[Start of section]

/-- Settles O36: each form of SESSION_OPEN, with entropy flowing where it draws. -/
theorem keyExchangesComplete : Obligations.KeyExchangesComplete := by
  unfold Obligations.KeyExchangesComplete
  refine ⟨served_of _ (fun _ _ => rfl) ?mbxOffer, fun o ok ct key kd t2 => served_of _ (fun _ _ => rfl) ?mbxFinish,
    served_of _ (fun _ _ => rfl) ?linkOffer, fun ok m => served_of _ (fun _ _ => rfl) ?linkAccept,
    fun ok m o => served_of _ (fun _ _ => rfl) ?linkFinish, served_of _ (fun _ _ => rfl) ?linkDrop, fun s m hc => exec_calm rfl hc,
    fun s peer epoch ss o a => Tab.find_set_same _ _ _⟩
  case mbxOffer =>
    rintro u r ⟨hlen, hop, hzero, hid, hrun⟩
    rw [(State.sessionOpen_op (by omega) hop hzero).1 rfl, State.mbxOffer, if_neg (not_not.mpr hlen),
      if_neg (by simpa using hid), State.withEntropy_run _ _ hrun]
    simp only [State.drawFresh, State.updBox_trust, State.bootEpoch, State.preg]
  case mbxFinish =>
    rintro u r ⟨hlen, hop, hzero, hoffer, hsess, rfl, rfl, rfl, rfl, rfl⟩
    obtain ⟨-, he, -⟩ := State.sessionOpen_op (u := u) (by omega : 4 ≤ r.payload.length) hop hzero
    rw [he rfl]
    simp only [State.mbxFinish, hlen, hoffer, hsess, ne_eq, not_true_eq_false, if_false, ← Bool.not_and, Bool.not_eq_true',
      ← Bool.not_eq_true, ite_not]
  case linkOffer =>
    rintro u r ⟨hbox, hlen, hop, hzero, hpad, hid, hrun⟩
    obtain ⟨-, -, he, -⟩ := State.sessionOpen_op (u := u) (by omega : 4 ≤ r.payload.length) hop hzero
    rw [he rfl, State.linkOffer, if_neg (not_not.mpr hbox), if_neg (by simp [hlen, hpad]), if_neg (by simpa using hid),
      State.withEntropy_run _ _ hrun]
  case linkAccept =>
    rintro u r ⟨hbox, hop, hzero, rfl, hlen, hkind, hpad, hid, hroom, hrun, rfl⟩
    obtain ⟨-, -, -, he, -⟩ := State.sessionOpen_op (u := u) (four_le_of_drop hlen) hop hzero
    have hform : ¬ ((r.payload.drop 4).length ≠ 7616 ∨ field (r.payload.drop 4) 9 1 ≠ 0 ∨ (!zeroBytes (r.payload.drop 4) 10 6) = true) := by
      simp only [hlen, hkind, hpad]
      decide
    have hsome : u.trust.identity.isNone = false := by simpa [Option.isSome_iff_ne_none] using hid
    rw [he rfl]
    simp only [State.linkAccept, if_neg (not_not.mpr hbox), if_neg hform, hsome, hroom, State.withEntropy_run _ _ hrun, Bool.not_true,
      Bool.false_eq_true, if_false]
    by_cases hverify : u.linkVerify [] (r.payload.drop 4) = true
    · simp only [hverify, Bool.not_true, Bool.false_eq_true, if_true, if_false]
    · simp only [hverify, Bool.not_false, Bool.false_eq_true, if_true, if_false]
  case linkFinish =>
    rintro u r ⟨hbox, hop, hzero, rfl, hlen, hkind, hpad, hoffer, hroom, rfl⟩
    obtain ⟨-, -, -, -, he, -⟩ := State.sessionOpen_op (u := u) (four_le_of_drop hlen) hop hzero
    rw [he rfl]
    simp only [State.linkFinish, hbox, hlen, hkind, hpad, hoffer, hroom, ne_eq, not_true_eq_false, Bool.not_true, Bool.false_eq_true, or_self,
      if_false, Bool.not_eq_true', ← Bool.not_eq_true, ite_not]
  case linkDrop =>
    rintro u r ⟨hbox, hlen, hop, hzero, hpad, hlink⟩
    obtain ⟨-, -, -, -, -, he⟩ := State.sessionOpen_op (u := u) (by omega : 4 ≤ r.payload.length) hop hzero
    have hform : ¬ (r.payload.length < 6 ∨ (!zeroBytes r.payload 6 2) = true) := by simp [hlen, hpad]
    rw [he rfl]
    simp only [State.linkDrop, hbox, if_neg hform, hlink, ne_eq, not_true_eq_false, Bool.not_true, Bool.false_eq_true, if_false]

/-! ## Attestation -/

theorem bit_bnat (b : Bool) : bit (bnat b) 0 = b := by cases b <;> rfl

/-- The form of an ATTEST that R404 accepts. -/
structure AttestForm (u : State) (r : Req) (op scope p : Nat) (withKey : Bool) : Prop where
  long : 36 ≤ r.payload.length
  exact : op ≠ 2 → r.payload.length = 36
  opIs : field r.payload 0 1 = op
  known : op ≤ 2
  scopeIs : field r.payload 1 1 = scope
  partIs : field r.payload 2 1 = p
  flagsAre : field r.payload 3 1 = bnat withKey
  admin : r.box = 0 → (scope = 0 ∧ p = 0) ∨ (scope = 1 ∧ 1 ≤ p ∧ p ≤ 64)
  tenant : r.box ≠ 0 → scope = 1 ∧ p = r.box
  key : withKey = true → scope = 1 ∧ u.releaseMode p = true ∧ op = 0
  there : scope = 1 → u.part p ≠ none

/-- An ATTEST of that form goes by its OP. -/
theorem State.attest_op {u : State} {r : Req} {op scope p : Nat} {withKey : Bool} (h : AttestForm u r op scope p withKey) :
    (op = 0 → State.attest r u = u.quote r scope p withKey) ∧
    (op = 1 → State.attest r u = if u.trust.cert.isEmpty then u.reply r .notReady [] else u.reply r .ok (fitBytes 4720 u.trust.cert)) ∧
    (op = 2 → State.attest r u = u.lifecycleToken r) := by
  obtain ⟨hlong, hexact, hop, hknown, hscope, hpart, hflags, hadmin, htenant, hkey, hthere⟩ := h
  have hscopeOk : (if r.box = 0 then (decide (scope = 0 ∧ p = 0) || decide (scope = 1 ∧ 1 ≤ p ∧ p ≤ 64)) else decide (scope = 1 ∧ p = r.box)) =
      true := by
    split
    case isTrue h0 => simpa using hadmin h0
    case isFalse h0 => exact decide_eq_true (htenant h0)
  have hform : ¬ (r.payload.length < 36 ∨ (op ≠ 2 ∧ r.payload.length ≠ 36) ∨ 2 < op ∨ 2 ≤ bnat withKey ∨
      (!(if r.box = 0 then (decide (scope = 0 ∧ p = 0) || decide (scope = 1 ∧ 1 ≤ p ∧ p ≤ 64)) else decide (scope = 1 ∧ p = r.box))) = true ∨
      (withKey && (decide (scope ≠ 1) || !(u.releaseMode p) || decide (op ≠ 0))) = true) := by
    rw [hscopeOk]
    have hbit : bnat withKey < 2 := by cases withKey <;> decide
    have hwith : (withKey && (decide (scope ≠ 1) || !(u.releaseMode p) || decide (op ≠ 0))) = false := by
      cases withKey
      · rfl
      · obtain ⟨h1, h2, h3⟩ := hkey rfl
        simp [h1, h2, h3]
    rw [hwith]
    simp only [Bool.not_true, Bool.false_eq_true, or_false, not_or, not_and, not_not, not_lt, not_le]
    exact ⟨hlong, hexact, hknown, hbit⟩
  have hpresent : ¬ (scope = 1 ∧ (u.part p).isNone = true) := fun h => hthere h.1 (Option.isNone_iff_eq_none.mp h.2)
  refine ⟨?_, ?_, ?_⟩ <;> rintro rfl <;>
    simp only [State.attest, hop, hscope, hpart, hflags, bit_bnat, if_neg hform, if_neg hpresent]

[End of section]

EXERCISE DETAILS
An exact copy of the lines above between the line holding "tenant : r.box ≠ 0 → scope = 1 ∧ p = r.box" and the line holding "not_not, not_lt, not_le]", inclusive, is the whole answer.

RESPONSE TO THE EXERCISE
  tenant : r.box ≠ 0 → scope = 1 ∧ p = r.box
  key : withKey = true → scope = 1 ∧ u.releaseMode p = true ∧ op = 0
  there : scope = 1 → u.part p ≠ none

/-- An ATTEST of that form goes by its OP. -/
theorem State.attest_op {u : State} {r : Req} {op scope p : Nat} {withKey : Bool} (h : AttestForm u r op scope p withKey) :
    (op = 0 → State.attest r u = u.quote r scope p withKey) ∧
    (op = 1 → State.attest r u = if u.trust.cert.isEmpty then u.reply r .notReady [] else u.reply r .ok (fitBytes 4720 u.trust.cert)) ∧
    (op = 2 → State.attest r u = u.lifecycleToken r) := by
  obtain ⟨hlong, hexact, hop, hknown, hscope, hpart, hflags, hadmin, htenant, hkey, hthere⟩ := h
  have hscopeOk : (if r.box = 0 then (decide (scope = 0 ∧ p = 0) || decide (scope = 1 ∧ 1 ≤ p ∧ p ≤ 64)) else decide (scope = 1 ∧ p = r.box)) =
      true := by
    split
    case isTrue h0 => simpa using hadmin h0
    case isFalse h0 => exact decide_eq_true (htenant h0)
  have hform : ¬ (r.payload.length < 36 ∨ (op ≠ 2 ∧ r.payload.length ≠ 36) ∨ 2 < op ∨ 2 ≤ bnat withKey ∨
      (!(if r.box = 0 then (decide (scope = 0 ∧ p = 0) || decide (scope = 1 ∧ 1 ≤ p ∧ p ≤ 64)) else decide (scope = 1 ∧ p = r.box))) = true ∨
      (withKey && (decide (scope ≠ 1) || !(u.releaseMode p) || decide (op ≠ 0))) = true) := by
    rw [hscopeOk]
    have hbit : bnat withKey < 2 := by cases withKey <;> decide
    have hwith : (withKey && (decide (scope ≠ 1) || !(u.releaseMode p) || decide (op ≠ 0))) = false := by
      cases withKey
      · rfl
      · obtain ⟨h1, h2, h3⟩ := hkey rfl
        simp [h1, h2, h3]
    rw [hwith]
    simp only [Bool.not_true, Bool.false_eq_true, or_false, not_or, not_and, not_not, not_lt, not_le]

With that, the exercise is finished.